◆ **Work task**:
Exactly the lines starting at the line containing "by_cases hr : inp = .blockReset" and ending at the line containing "applyInput_busy hb hr hi" are to be written out from the listing below, both included.

◆ **Task material**:
━━━━━━━━━━━━━━━━━━━━
/-- What the inputs of a gap do while an operation is in progress. -/
theorem applyInputs_sound (inputs : List Input) : ∀ s : State, s.busy = true →
    (∀ s', applyInputs inputs s = .go () s' → AfterSteps s s' ∧ s'.gaps = s.gaps ∧ s'.answers = s.answers ∧
      s'.stream = s.stream ∧ s'.requests = s.requests ∧ s'.txOff = s.txOff ∧ s'.txSent = s.txSent) ∧
    ∀ t, applyInputs inputs s = .stop (.next t) →
      Input.blockReset ∈ inputs ∧ ∃ s1, AfterSteps s s1 ∧ t = blockReset s1 := by
  induction inputs with
  | nil =>
    intro s _
    refine ⟨fun s' h => ?_, fun t h => by simp [applyInputs] at h⟩
    simp only [applyInputs, Run.go.injEq, true_and] at h
    subst h
    exact ⟨.refl _, rfl, rfl, rfl, rfl, rfl, rfl⟩
  | cons inp rest ih =>
    intro s hb
    rw [applyInputs]
    cases hi : applyInput inp s with
    | fault f => exact ⟨fun _ h => by simp at h, fun _ h => by simp at h⟩
    | refused r => exact ⟨fun _ h => by simp at h, fun _ h => by simp at h⟩
    | next s1 =>
      by_cases hr : inp = .blockReset
      · subst hr
        simp only [applyInput, Host.Outcome.next.injEq] at hi
        refine ⟨fun _ h => by simp at h, fun t h => ?_⟩
        simp only [if_true, Run.stop.injEq, Host.Outcome.next.injEq] at h
        exact ⟨by simp, s, .refl _, by rw [← h, hi]⟩
      · obtain ⟨h1, hg, ha, hst, hrq, ho, hse⟩ := applyInput_busy hb hr hi
        obtain ⟨ih1, ih2⟩ := ih s1 (h1.busy.trans hb)
        simp only [if_neg hr]
        refine ⟨fun s' h => ?_, fun t h => ?_⟩
        · obtain ⟨h2, hg2, ha2, hst2, hrq2, ho2, hse2⟩ := ih1 s' h
          exact ⟨h1.trans h2, hg2.trans hg, ha2.trans ha, hst2.trans hst, hrq2.trans hrq, ho2.trans ho, hse2.trans hse⟩
        · obtain ⟨h2, s2, h3, h4⟩ := ih2 t h
          exact ⟨List.mem_cons_of_mem _ h2, s2, h1.trans h3, h4⟩

/-- What a gap does while an operation is in progress. -/
theorem gap_sound {s : State} (hb : s.busy = true) : (gap s).Sound s := by
  unfold gap
  split
  · next inputs rest hg =>
    have hs : AfterSteps s { s with gaps := rest } :=
      ⟨rfl, id, .inl, List.prefix_refl _, List.prefix_refl _, List.prefix_refl _,
        hg ▸ List.suffix_cons _ _, List.suffix_refl _⟩
    have hi := applyInputs_sound inputs { s with gaps := rest } hb
    cases hr : applyInputs inputs { s with gaps := rest } with
    | go a s' => exact hs.trans (hi.1 s' hr).1
    | stop o =>
      intro t ht
      subst ht
      obtain ⟨hm, s1, h1, h2⟩ := hi.2 t hr
      exact ⟨fun hn => hn inputs (hg ▸ List.mem_cons_self) hm, s1, hs.trans h1, h2⟩
  · refine ⟨rfl, fun h => by simp [h], fun h => ?_, List.prefix_refl _, List.prefix_refl _, List.prefix_refl _,
      List.suffix_refl _, List.suffix_refl _⟩
    simp only [freeGap_lost, Bool.or_eq_true, Bool.and_eq_true] at h
    exact h.imp id (·.1)

/-- A gap leaves the stream, the log of requests, the answers and the cursor alone. -/
theorem gap_go {s s' : State} (hb : s.busy = true) (h : gap s = .go () s') :
    AfterSteps s s' ∧ s'.answers = s.answers ∧ s'.stream = s.stream ∧ s'.requests = s.requests ∧
      s'.txOff = s.txOff ∧ s'.txSent = s.txSent := by
  refine ⟨(gap_sound hb).go h, ?_⟩
  unfold gap at h
  split at h
  · obtain ⟨_, _, h1⟩ := (applyInputs_sound _ _ (by simpa using hb)).1 s' h
    exact h1
  · cases h
    exact ⟨rfl, rfl, rfl, rfl, rfl⟩

/-- A gap in which nothing lands. -/
theorem gap_quiet {s : State} {n : Nat} (h : QuietGaps s (n + 1)) :
    gap s = .go () { s with gaps := s.gaps.drop 1 } ∧ QuietGaps { s with gaps := s.gaps.drop 1 } n := by
  unfold QuietGaps at h
  rw [List.replicate_succ] at h
  cases hg : s.gaps with
  | nil => simp [hg] at h
  | cons g rest =>
    rw [hg, List.take_succ_cons, List.cons.injEq] at h
    refine ⟨?_, ?_⟩
    · rw [gap, hg]
      simp [h.1, applyInputs]
    · simpa using h.2

/-! ### Acceptance -/

/-- While an operation is in progress no other is accepted (R70, R200). -/
theorem accept_busy {s : State} (h : s.busy = true) : accept s = .stop (.refused .accessWhileBusy) := by
  simp [accept, h]

/-- Acceptance with `BUSY = 0`. -/
theorem accept_idle {s : State} (h : s.busy = false) : accept s = gap { s with busy := true } := by
  simp [accept, h]

theorem accept_sound {s : State} (h : s.busy = false) : (accept s).Sound { s with busy := true } := by
  rw [accept_idle h]
  exact gap_sound rfl

/-- A step that starts by accepting an operation: what it can answer as a next state. -/
theorem accept_andThen_next {s t : State} {f : Unit → State → Result} (e : (accept s).andThen f = .next t) :
    s.busy = false ∧
      ((¬ NoBlockReset s ∧ ∃ s1, AfterSteps { s with busy := true } s1 ∧ t = blockReset s1) ∨
        ∃ s1, AfterSteps { s with busy := true } s1 ∧ s1.answers = s.answers ∧ s1.stream = s.stream ∧
          s1.requests = s.requests ∧ f () s1 = .next t) := by
  cases hb : s.busy with
  | true => rw [accept_busy hb] at e; simp at e
  | false =>
    refine ⟨rfl, ?_⟩
    rcases (accept_sound hb).andThen_next e with ⟨hn, h⟩ | ⟨a, s1, h1, h2, h3⟩
    · exact .inl ⟨hn, h⟩
    · rw [accept_idle hb] at h1
      obtain ⟨_, ha, hst, hrq, _⟩ := gap_go rfl h1
      exact .inr ⟨s1, h2, ha, hst, hrq, h3⟩
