/-! ### A transport that answers well -/

/-- An image whose sampled pixels are written has a packed byte for every address (R134, R141). -/
theorem collect_packedByte_isOk {s : State} {f : PixelFormat} (h : SampledWritten s f) :
    ∃ bytes, collect (packedByte s f) (List.range bmpBytes) = .ok bytes :=
  collect_isOk _ _ fun _ ha =>
    packedByte_isOk (List.mem_range.1 ha) fun x y _ hy => inverted_isOk.2 (h (511 - x) y (by omega) hy)

/-- The bitmap just written is sent in a good run (R143, R218, R219). -/
theorem uploadBitmap_good {s : State} {bytes : List Byte} (hb : s.busy = false) (hl : s.lost = false)
    (hlen : bytes.length = 32768) (hr : GoodRun s 32768) :
    uploadBitmap (memWrite (accepted s) .bmp 0 bytes) =
      .next (sentAndFinished (memWrite s .bmp 0 bytes) bytes .ready) := by
  rw [← hlen] at hr
  have hsend := send_good (s := memWrite s .bmp 0 bytes) .uploading hl hr
  rw [uploadBitmap_done (packedBytes_memWrite (accepted s) hlen) hsend]
  exact congrArg _ (finish_sent (s := memWrite s .bmp 0 bytes) hb hl bytes _ _)

/-- Settles O36: the image converts, and its bitmap is sent. -/
theorem uploadImageCompletes : Obligations.UploadImageCompletes := by
  intro s f hs hx hv hw hr
  have hl := lost_eq_false_of_settled hs (by simp [hx])
  obtain ⟨bytes, hc⟩ := collect_packedByte_isOk hw
  have hlen := collect_packedByte_length hc
  have hconv : convertImage (accepted s) f = .ok (memWrite (accepted s) .bmp 0 bytes) :=
    convertImage_ok.2 ⟨bytes, hc, rfl⟩
  obtain ⟨hin, hout⟩ := readByte_memWrite_bitmap s hlen
  refine ⟨sentAndFinished (memWrite s .bmp 0 bytes) bytes .ready, bytes, ?_, rfl, isBitmapOf_collect_packedByte hc,
    hin, hout⟩
  rw [exec_uploadImage_converted hs.1 hx hr.1 hv hconv, uploadBitmap_good hs.1 hl hlen hr]

/-- Settles O37: the payload unpacks, and is sent. -/
theorem uploadRawCompletes : Obligations.UploadRawCompletes := by
  intro s bytes hs hx hpl hlen hread hr
  have hl := lost_eq_false_of_settled hs (by simp [hx])
  have hm : memRead (accepted s) .payload 0 bmpBytes = .ok bytes :=
    memRead_ok.2 ⟨hlen, fun a ha => by rw [Nat.zero_add]; exact hread a ha⟩
  obtain ⟨hin, hout⟩ := readByte_memWrite_bitmap s hlen
  refine ⟨sentAndFinished (memWrite s .bmp 0 bytes) bytes .ready, ?_, rfl, hin, hout⟩
  rw [exec_uploadRaw_unpacked hs.1 hx hr.1 hpl (unpackPayload_ok.2 ⟨bytes, hm, rfl⟩), uploadBitmap_good hs.1 hl hlen hr]

end Sys2Proof.Machine
end

section
/-! Errors and the loss of the transport (60_exceptions.md): the loss event at rest and inside an operation, what an
operation that is turned away leaves alone, and which operation reports which error with which count. -/

namespace Sys2Proof.Machine

open Sys2Proof.Safety

/-! ### The loss event -/

/-- The loss of a held transport at rest ends the session at once (R253). -/
theorem loseTransport_of_idle {s : State} (hb : s.busy = false) (hx : s.session ≠ .disconnected) :
    loseTransport s = { s with
      lost := true, session := .disconnected, spent := true, requests := s.requests ++ [.close] } := by
  rw [loseTransport, if_pos ((held_eq_true_iff s).2 hx), if_neg (by simp [hb])]
  rfl

/-- The loss of a held transport while an operation is in progress sets LOST only (R253). -/
theorem loseTransport_of_busy {s : State} (hb : s.busy = true) (hx : s.session ≠ .disconnected) :
    loseTransport s = { s with lost := true } := by
  rw [loseTransport, if_pos ((held_eq_true_iff s).2 hx), if_pos hb]

/-- Settles O52: the loss event by BUSY. -/
theorem lossEvent : Obligations.LossEvent := fun _ hx =>
  ⟨fun hb => congrArg _ (loseTransport_of_idle hb hx), fun hb => congrArg _ (loseTransport_of_busy hb hx)⟩

/-! ### A loss inside an operation -/

/-- Acceptance when the transport is lost in its gap: the operation begins with LOST set (R253). -/
theorem accept_lost {s : State} {g : List (List Input)} (hb : s.busy = false) (hx : s.session ≠ .disconnected)
    (hg : s.gaps = [.lost] :: g) : accept s = .go () { accepted s with lost := true } := by
  simp [accept_idle hb, gap, hg, applyInputs, applyInput, loseTransport_of_busy, hx, accepted]

/-- Settles O53: with LOST set at acceptance no drain is issued, after the answer only `finish` is left to do; either
way `finish` finds the held transport lost. -/
theorem lossInsideAnOperation : Obligations.LossInsideAnOperation := by
  intro s g hb hl hx
  have hheld := (held_eq_true_iff s).2 hx
  refine ⟨fun hg => ?before, fun a rest hok ha hg => ?after⟩
  case before =>
    rw [exec, execAwaitDrain, accept_lost hb hx hg, Run.go_andThen,
      checked_allowed (s := { accepted s with lost := true }) hx rfl, awaitDrain_of_lost rfl, Run.go_andThen,
      if_neg nofun, raiseError_eq, finish_lost]
    · simp [accepted, hg, hb]
    · exact hheld
    · rfl
  case after =>
    have hq : QuietGaps s 1 := by simp [QuietGaps, hg]
    have hgap : (accepted s).gaps = [.lost] :: g := by simp [hg]
    rw [exec, execAwaitDrain, accept_checked hb hq hx rfl, awaitDrain_of_not_lost (s := accepted s) hl,
      txDrain_lost (s := accepted s) rfl hheld ha hgap (.inl hok), Run.go_andThen, if_pos hok, finish_lost]
    · simp [accepted, hb]
    · exact hheld
    · rfl

/-! ### Errors before transmission -/

/-- The errors of R201 steps 1 to 4, which come before the first request (R251). -/
def earlyErrors : List Status :=
  [.notConnected, .invalidImage, .invalidPayloadSize, .invalidState, .invalidOperation]

/-- A failure of an operation that got to run is none of the errors of R201 steps 1 to 4 (R250). -/
theorem FailsWith.not_early {i : Instr} {st : Status} (h : FailsWith i st) : st ∉ earlyErrors := by
  cases st with
  | ok | notConnected | invalidImage | invalidPayloadSize | invalidState | invalidOperation => exact h.elim
  | connectionFailed | transmissionFailed | timedOut => decide

section
variable {i : Instr} {s s1 : State} {st : Status} {k : Nat} {x : Session} {sp : Bool} {m : Memory}
  (he : Ends i s s1 st k x sp m)
include he

/-- An operation that ends with an error of R201 steps 1 to 4 was turned away: it did nothing (R251). -/
theorem Ends.of_early (hst : st ∈ earlyErrors) :
    k = 0 ∧ x = s.session ∧ sp = s.spent ∧ m = s.bmp ∧ s1.stream = s.stream ∧ s1.requests = s.requests := by
  cases he with
  | turnedAway _ hstream hrequests => exact ⟨rfl, rfl, rfl, rfl, hstream, hrequests⟩
  | done => simp [earlyErrors] at hst
  | failed _ hf => exact absurd hst hf.not_early

/-- What an error means: the operation was turned away with it, or failed with it (R250). -/
theorem Ends.cause (hst : st ≠ .ok) : TurnedAway i s st ∨ FailsWith i st := by
  cases he with
  | turnedAway h => exact .inl h
  | done => exact absurd rfl hst
  | failed _ hf => exact .inr hf

/-- Only `OK` and TransmissionFailed come with a count (R250). -/
theorem Ends.count_eq_zero (hok : st ≠ .ok) (hfail : st ≠ .transmissionFailed) : k = 0 := by
  cases he with
  | turnedAway => rfl
  | done => exact absurd rfl hok
  | failed _ _ hc => exact hc hfail

/-- The count is at most what the operation has to send (R172, R203). -/
theorem Ends.count_le : k ≤ payloadLength s.cfg.params i := by
  cases he with
  | turnedAway => exact Nat.zero_le _
  | done _ hk => exact hk
  | failed _ _ _ hk => exact hk

end

/-- Settles O49: an operation that is turned away did nothing, and `finish` adds at most the end of a lost session. -/
theorem errorsArePrecise : Obligations.ErrorsArePrecise := by
  intro i s t hn h hst
  obtain ⟨s1, st, k, x, sp, m, -, he, rfl⟩ := exec_ends hn h
  rw [finish_status] at hst
  obtain ⟨rfl, rfl, rfl, rfl, hstream, hrequests⟩ := he.of_early hst
  rw [finish_stream, finish_bmp, finish_count, word32_zero, finish_lost_field]
  refine ⟨hstream, rfl, rfl, ?released, fun hl => ?calm⟩
  case released =>
    rw [finish_requests, hrequests]
    split
    · exact .inr rfl
    · exact .inl rfl
  case calm =>
    rw [finish_calm _ _ _ (.inr hl)]
    exact ⟨rfl, rfl, hrequests⟩

/-! ### Which operation reports which error -/

/-- TransmissionFailed is a failure of an operation that sends bytes (R250). -/
theorem FailsWith.sendsBytes {i : Instr} (h : FailsWith i .transmissionFailed) : sendsBytes i = true := by
  rcases h with rfl | rfl | ⟨c, hc⟩
  · rfl
  · rfl
  · fin_cases hc <;> rfl

/-- InvalidState is reported where the table of R202 has a dash. -/
theorem TurnedAway.invalidState {i : Instr} {s : State} (h : TurnedAway i s .invalidState) :
    (needsTransport i = true ∨ i = .openPort) ∧ s.session ≠ .disconnected ∧ s.session ∉ tableAllows i := by
  rcases h with ⟨hi, hx, hdash⟩ | ⟨rfl, -, hx⟩
  · exact ⟨.inl hi, hx, hdash⟩
  · exact ⟨.inr rfl, hx, List.not_mem_nil⟩

/-- A reserved word never gets to run (R73). -/
theorem not_getsToRun_reserved (op arg : Byte) (s : State) : ¬ GetsToRun (.reserved op arg) s := by
  simp [GetsToRun, needsTransport]

/-- A reserved word is turned away with InvalidOperation (R73, R252). -/
theorem TurnedAway.reserved {op arg : Byte} {s : State} {st : Status} (h : TurnedAway (.reserved op arg) s st) :
    st = .invalidOperation := by
  cases st with
  | invalidOperation => rfl
  | ok | connectionFailed | transmissionFailed | timedOut => exact h.elim
  | notConnected | invalidState | invalidImage | invalidPayloadSize => simp [TurnedAway, needsTransport] at h

/-- A reserved word ends with InvalidOperation (R73). -/
theorem Ends.reserved {op arg : Byte} {s s1 : State} {st : Status} {k : Nat} {x : Session} {sp : Bool} {m : Memory}
    (he : Ends (.reserved op arg) s s1 st k x sp m) : st = .invalidOperation := by
  cases he with
  | turnedAway h => exact h.reserved
  | done hrun => exact absurd hrun (not_getsToRun_reserved op arg s)
  | failed hrun => exact absurd hrun (not_getsToRun_reserved op arg s)

/-- What an operation has to send: nothing, the bitmap, the Start frame, or a configured frame (R102 to R113). -/
theorem payloadLength_cases (p : Params) (i : Instr) : payloadLength p i = 0 ∨ payloadLength p i = 32768 ∨
    payloadLength p i = startLength p ∨ ∃ f ∈ p.frames, payloadLength p i = f.length := by
  cases i
  case openPort | close | eraseSettled | awaitDrain | convert | unpack | reserved => exact .inl rfl
  case uploadImage | uploadRaw => exact .inr (.inl rfl)
  case start => exact .inr (.inr (.inl rfl))
  all_goals
    refine .inr (.inr (.inr ⟨_, ?_, rfl⟩))
    simp [Params.frames]

/-- While no configured frame is longer than the bitmap, no operation sends more than R30's maximum of COUNT. -/
theorem payloadLength_le (cfg : Config) (i : Instr) (hmax : cfg.params.maxFrame ≤ 32768) :
    payloadLength cfg.params i ≤ max 32768 (startLength cfg.params) := by
  obtain ⟨-, -, -, -, -, hframes, -, -⟩ := cfg.legal
  rcases payloadLength_cases cfg.params i with h | h | h | ⟨f, hf, h⟩ <;> rw [h]
  · exact Nat.zero_le _
  · exact Nat.le_max_left _ _
  · exact Nat.le_max_right _ _
  · exact ((hframes f hf).2.trans hmax).trans (Nat.le_max_left _ _)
━━━━━━━━━━━━━━━━━━━━
◆ **Solved exercise**:
      by_cases hr : inp = .blockReset
      · subst hr
        simp only [applyInput, Host.Outcome.next.injEq] at hi
        refine ⟨fun _ h => by simp at h, fun t h => ?_⟩
        simp only [if_true, Run.stop.injEq, Host.Outcome.next.injEq] at h
        exact ⟨by simp, s, .refl _, by rw [← h, hi]⟩
      · obtain ⟨h1, hg, ha, hst, hrq, ho, hse⟩ := applyInput_busy hb hr hi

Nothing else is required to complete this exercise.